Bisgaardia

Scientific classification
- Domain: Bacteria
- Kingdom: Pseudomonadati
- Phylum: Pseudomonadota
- Class: Gammaproteobacteria
- Order: Pasteurellales
- Family: Pasteurellaceae
- Genus: Bisgaardia Foster et al. 2011
- Type species: Bisgaardia hudsonensis
- Species: Bisgaardia hudsonensis Bisgaardia miroungae

= Bisgaardia =

Genus of bacteria

Bisgaardia is a genus of Gram-negative, facultatively anaerobic bacteria in the family Pasteurellaceae. The genus was first described in 2011 following the isolation of Bisgaardia hudsonensis from marine mammals, including narwhals (Monodon monoceros) and beluga whales (Delphinapterus leucas). A second species, Bisgaardia miroungae, was later described from the oral cavity of a northern elephant seal (Mirounga angustirostris).

== Etymology ==
The genus name Bisgaardia honors Danish microbiologist Morten Bisgaard for his contributions to the taxonomy of the family Pasteurellaceae.

== Characteristics ==
Bisgaardia species are characterized by the following features:
- Gram-negative
- Rod-shaped or coccoid cells
- Non-motile
- Facultatively anaerobic
- Oxidase-positive and catalase-positive

Colonies are typically small, non-haemolytic, and greyish on blood agar.

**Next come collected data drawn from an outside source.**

/-- R120, R330: in strict order mode the slot's scratchpad store waits for the core's earlier loads; so does an AWAITF on a ring that
feeds an xsub.out, which writes INUSE. -/
def State.strictWaits (s : State) (i : Instr) : Bool :=
  s.core.ctx.sys.strict && (storesSpad i || s.claimsOut i) && s.loadsBefore s.cur.val s.fresh

/-- What stalls the bundle of a slot. -/
def State.slotStalls (s : State) (env : Env) (i : Instr) : Bool :=
  s.core.awaitsTok env i || s.core.interlocked env i || s.core.divides i || s.core.matBusy i
    || s.strictWaits i

/-- R239: the acquire hold on the bundle of a slot. -/
def State.acquireHolds (s : State) (env : Env) (i : Instr) : Bool := s.core.ctx.pipe.acquire && reachesOut env i

/-- R282: the records that a slot reserves at issue. -/
def Sys.reserves (y : Sys) (i : Instr) : Nat :=
  match i with
  | .atadd _ _ _ _ => 1
  | .atmin _ _ _ _ => 1
  | .atmax _ _ _ _ => 1
  | .atand _ _ _ _ => 1
  | .ator _ _ _ _ => 1
  | .atxor _ _ _ _ => 1
  | .atxchg _ _ _ _ => 1
  | .atcas _ _ _ _ => 1
  | .atfadd _ _ _ _ => 1
  | .enq _ _ _ _ _ => 1
  | .tdec _ _ => 1
  | .cancel _ _ => 1
  | .seed _ => 1
  | .logmark _ _ => if y.logctl.getLsbD 29 then 1 else 0
  | _ => 0

/-- R282: the ring has no room for the records that the slots of a bundle reserve, beside those reserved before and those of the
operations that the log-full stall holds before it. -/
def State.noRoom (s : State) (l : List Instr) : Bool :=
  let x := s.core.ctx
  let n := (l.map x.sys.reserves).foldl (· + ·) 0
  let held := match s.launchAt x.ring.part x.ring.lch with
    | some y => ((s.stalled x.ring.part x.ring.lch y).takeWhile fun y => y.1 != x.task.uid || y.2 != heldBundle).length
    | none => 0
  x.sys.record && n != 0 && decide (2 ^ x.ring.lg < s.ringCount x.ring + s.reserved x.ring + held + n)

/-- A SPAWN, which waits for the lower cores of its quad to attempt their bundles of the cycle (R222). -/
def State.spawnWaits (s : State) (i : Instr) : Bool :=
  match i with
  | .spawn _ _ _ _ => (upTo (s.cur.val % 4)).any fun j =>
      let k := s.coreAt (s.cur.val / 4 * 4 + j)
      k.run == .running && !k.issued
  | _ => false

/-- R123: the token for which a slot traps: the first that it names with an error, or a RETIRE's (R58). -/
def State.slotTokErr (s : State) (env : Env) (i : Instr) : Option Tok :=
  match i with
  | .retire => if s.retireWaits s.core then none else s.core.badToken
  | _ => s.core.tokErr (slotToks env i)

end Sys2Proof.Machine
end

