-- ==== Sys2Proof/Machine/Issue.lean ====
section
/-! DEFINITION. ISSUE (R117): what falls on a bundle boundary, in the order of R206; fetch and decode (R15, R16, R25); and
the issue of a bundle as a whole. -/

namespace Sys2Proof.Machine

open Sys2Proof

/-! ## Fetch (R15, R16, R310) -/

/-- What ends the fetch of a bundle before its last word: a handled trap; a lost line (R369); a range that nothing maps,
whose lease has gone (R310). -/
inductive FetchEnd where
  | trap (code : Byte) (info : DWord)
  | lost (off pa : Nat) (info : DWord)
  | unmapped
  deriving DecidableEq, Repr

/-- The words of a bundle as far as they were fetched, what ended the fetch, and whether the X lease failed. -/
structure Fetched where
  words   : List Word
  bad     : Option FetchEnd
  revoked : Bool
  deriving DecidableEq, Repr

/-- R218: the physical address of an offset of a code object; one whose leaves are unmapped is fetched on until its frames are
freed. -/
def Part.codeAt (q : Part) (o x : Nat) : Option Nat :=
  (q.phys o x).orElse fun _ =>
    (q.unmapped.find? fun y => y.1 == o && y.2.covers x).map fun y => (y.2.xlat default true).phys x

/-- R16, R310: the words of the bundle at offset `o` of the code capability, from word `i` on, `n` at most. -/
def State.fetchFrom (s : State) (p : Nat) (lease : Nat) (k : Cap) (o : Nat) : Nat → Nat → Fetched
  | 0, _ => ⟨[], none, false⟩
  | n + 1, i =>
    let a := o + 4 * i
    let info := fun (r : Nat) => memInfo i 0 0 r a
    if a + 4 > k.len then ⟨[], some (.trap 0x03 (info 1)), false⟩
    else if !k.has 2 then ⟨[], some (.trap 0x03 (info 2)), false⟩
    else
      let x := k.base + a
      match (s.part p).codeAt k.obj x with
      | none => ⟨[], some .unmapped, true⟩
      | some pa =>
        if s.home.lost.contains (lineOf pa) then ⟨[], some (.lost x pa (info 0)), false⟩
        else
          let w := s.home.word pa
          let r := !(s.part p).leased lease k.obj x 4 false true
          if w.msb then ⟨[w], none, r⟩
          else
            let f := s.fetchFrom p lease k o n (i + 1)
            { f with words := w :: f.words, revoked := r || f.revoked }

/-- R15, R16: the bundle at the PC of the current context is fetched. -/
def State.fetch (s : State) : Fetched :=
  let x := s.core.ctx
  if x.pc.extractLsb' 0 2 ≠ 0 then ⟨[], some (.trap 0x02 (trapInfo26 0 14 none 0 0)), false⟩
  else s.fetchFrom s.core.pid x.task.lease x.code x.pc.toNat 8 0

/-- The end of a fetch is taken at the bundle. -/
def State.takeFetchEnd (s : State) (e : FetchEnd) : State :=
  let pc := s.core.ctx.pc
  match e with
  | .trap code info => s.takeTrap code info pc
  | .lost x pa info => (s.modCtx (Ctx.memErr s.core.ctx.code.obj x pa)).takeTerminal 0x13 false pc info
  | .unmapped => s.takeTerminal 0x15 false pc 0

== Habitat and isolation ==
Bisgaardia species have been isolated from the oral cavity and respiratory tract of marine mammals, including narwhals, beluga whales, and northern elephant seals.

== Species ==
Recognized species within the genus Bisgaardia include:
- Bisgaardia hudsonensis (type species)
- Bisgaardia miroungae

== Significance ==
Members of the genus are mainly associated with marine mammals, and their identification contributes to the understanding of the microbial ecology of these hosts and host-specific adaptation within the family Pasteurellaceae.